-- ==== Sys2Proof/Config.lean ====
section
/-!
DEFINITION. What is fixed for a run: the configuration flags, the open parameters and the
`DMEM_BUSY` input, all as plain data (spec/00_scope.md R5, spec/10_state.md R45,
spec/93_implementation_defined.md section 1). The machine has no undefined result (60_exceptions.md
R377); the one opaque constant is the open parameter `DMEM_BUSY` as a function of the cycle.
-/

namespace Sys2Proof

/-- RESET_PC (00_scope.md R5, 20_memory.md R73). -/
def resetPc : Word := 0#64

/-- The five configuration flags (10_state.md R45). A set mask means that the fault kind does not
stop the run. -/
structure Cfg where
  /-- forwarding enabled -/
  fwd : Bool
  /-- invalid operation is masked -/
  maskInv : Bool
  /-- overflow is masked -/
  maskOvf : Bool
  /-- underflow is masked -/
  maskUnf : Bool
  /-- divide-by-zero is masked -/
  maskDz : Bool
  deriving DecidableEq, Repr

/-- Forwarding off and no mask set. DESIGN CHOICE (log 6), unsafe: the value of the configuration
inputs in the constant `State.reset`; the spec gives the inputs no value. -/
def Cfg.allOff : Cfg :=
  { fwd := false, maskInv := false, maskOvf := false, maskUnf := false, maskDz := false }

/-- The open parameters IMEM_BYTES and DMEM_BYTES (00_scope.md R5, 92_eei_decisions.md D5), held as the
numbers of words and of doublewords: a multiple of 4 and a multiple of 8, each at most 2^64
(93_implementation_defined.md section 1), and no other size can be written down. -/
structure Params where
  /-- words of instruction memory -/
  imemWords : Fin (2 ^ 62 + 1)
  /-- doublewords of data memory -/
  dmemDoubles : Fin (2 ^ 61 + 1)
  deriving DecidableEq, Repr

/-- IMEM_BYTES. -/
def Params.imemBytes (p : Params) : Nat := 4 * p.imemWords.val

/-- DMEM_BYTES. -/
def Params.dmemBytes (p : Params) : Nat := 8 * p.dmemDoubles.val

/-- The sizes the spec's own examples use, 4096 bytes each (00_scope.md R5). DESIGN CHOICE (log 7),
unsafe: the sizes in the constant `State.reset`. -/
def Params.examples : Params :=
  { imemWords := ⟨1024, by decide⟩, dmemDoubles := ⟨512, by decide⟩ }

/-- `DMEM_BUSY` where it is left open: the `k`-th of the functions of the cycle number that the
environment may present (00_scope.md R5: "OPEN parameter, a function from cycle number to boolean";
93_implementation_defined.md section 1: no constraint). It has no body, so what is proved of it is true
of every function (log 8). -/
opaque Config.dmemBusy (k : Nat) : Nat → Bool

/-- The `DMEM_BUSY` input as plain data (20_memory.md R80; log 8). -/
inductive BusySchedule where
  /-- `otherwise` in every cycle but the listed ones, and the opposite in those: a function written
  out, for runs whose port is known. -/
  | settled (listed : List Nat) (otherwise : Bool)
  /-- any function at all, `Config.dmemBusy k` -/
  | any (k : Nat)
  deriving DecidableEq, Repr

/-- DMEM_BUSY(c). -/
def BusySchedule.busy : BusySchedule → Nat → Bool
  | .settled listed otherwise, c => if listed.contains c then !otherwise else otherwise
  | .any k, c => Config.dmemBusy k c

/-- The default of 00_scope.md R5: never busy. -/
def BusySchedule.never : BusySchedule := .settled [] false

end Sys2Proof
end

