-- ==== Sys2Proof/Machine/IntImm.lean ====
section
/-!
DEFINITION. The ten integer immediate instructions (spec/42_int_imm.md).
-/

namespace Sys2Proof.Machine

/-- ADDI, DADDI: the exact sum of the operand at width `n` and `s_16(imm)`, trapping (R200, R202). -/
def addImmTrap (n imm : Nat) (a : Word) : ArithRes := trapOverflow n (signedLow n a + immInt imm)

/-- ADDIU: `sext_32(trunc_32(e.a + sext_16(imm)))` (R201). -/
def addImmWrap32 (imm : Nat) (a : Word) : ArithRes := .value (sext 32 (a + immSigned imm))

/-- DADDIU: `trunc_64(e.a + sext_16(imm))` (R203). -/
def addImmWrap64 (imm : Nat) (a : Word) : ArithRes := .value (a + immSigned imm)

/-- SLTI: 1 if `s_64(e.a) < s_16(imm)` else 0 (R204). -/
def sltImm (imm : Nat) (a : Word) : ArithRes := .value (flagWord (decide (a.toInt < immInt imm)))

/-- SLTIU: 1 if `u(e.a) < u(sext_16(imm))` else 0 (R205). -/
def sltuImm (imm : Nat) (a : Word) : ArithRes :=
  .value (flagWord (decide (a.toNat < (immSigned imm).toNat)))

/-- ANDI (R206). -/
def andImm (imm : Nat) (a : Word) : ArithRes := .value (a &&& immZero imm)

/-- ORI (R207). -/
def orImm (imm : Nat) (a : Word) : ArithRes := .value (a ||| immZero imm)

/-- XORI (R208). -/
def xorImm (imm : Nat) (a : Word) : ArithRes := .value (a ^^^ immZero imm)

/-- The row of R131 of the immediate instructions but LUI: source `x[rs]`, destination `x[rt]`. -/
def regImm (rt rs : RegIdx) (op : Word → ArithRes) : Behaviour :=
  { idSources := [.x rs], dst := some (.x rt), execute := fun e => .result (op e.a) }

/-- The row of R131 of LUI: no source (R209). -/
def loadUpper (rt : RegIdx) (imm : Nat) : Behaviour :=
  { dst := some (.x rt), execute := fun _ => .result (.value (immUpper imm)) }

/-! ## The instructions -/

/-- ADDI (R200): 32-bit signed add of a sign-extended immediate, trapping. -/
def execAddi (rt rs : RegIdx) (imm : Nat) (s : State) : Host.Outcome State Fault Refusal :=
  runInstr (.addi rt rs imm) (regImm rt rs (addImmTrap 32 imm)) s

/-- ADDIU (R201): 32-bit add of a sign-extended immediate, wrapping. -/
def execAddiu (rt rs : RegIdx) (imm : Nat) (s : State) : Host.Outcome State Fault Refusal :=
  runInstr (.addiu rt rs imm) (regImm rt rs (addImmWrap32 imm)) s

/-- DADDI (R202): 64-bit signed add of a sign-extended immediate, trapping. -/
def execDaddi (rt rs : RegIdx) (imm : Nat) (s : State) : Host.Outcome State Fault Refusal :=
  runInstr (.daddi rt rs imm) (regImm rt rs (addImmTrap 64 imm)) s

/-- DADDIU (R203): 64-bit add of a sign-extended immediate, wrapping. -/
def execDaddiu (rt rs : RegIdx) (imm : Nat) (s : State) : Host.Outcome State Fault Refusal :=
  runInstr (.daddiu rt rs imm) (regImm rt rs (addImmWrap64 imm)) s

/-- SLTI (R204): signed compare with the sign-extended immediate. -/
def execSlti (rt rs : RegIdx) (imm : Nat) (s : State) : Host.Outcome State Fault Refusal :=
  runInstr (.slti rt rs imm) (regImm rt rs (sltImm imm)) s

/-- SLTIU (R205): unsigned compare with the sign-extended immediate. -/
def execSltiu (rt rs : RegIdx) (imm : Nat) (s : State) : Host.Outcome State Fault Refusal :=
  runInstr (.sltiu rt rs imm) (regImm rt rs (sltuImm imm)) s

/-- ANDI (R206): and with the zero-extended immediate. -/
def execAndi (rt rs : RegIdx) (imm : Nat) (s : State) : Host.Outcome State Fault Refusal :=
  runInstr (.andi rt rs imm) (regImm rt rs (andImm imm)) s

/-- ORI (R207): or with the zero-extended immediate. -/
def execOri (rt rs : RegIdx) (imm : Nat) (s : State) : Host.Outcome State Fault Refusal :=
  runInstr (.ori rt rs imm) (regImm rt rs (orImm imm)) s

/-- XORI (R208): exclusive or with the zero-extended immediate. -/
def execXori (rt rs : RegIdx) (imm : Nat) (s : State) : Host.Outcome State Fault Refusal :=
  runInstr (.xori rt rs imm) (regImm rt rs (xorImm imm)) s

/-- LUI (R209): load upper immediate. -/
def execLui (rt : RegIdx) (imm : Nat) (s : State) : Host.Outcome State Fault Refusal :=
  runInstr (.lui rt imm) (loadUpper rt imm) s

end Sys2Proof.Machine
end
= = =
- **Problem description**
In the entries above, find the line with "def Params.imemBytes (p" and the line with "def addImmWrap64 (imm", then set down exactly those two and every line between them, nothing else.

- **Answer to this exercise**
def Params.imemBytes (p : Params) : Nat := 4 * p.imemWords.val

/-- DMEM_BYTES. -/
def Params.dmemBytes (p : Params) : Nat := 8 * p.dmemDoubles.val

/-- The sizes the spec's own examples use, 4096 bytes each (00_scope.md R5). DESIGN CHOICE (log 7),
unsafe: the sizes in the constant `State.reset`. -/
def Params.examples : Params :=
  { imemWords := ⟨1024, by decide⟩, dmemDoubles := ⟨512, by decide⟩ }

/-- `DMEM_BUSY` where it is left open: the `k`-th of the functions of the cycle number that the
environment may present (00_scope.md R5: "OPEN parameter, a function from cycle number to boolean";
93_implementation_defined.md section 1: no constraint). It has no body, so what is proved of it is true
of every function (log 8). -/
opaque Config.dmemBusy (k : Nat) : Nat → Bool

/-- The `DMEM_BUSY` input as plain data (20_memory.md R80; log 8). -/
inductive BusySchedule where
  /-- `otherwise` in every cycle but the listed ones, and the opposite in those: a function written
  out, for runs whose port is known. -/
  | settled (listed : List Nat) (otherwise : Bool)
  /-- any function at all, `Config.dmemBusy k` -/
  | any (k : Nat)
  deriving DecidableEq, Repr

/-- DMEM_BUSY(c). -/
def BusySchedule.busy : BusySchedule → Nat → Bool
  | .settled listed otherwise, c => if listed.contains c then !otherwise else otherwise
  | .any k, c => Config.dmemBusy k c

/-- The default of 00_scope.md R5: never busy. -/
def BusySchedule.never : BusySchedule := .settled [] false

end Sys2Proof
end

-- ==== Sys2Proof/Machine/IntImm.lean ====
section
/-!
DEFINITION. The ten integer immediate instructions (spec/42_int_imm.md).
-/

namespace Sys2Proof.Machine

/-- ADDI, DADDI: the exact sum of the operand at width `n` and `s_16(imm)`, trapping (R200, R202). -/
def addImmTrap (n imm : Nat) (a : Word) : ArithRes := trapOverflow n (signedLow n a + immInt imm)

/-- ADDIU: `sext_32(trunc_32(e.a + sext_16(imm)))` (R201). -/
def addImmWrap32 (imm : Nat) (a : Word) : ArithRes := .value (sext 32 (a + immSigned imm))

/-- DADDIU: `trunc_64(e.a + sext_16(imm))` (R203). -/
def addImmWrap64 (imm : Nat) (a : Word) : ArithRes := .value (a + immSigned imm)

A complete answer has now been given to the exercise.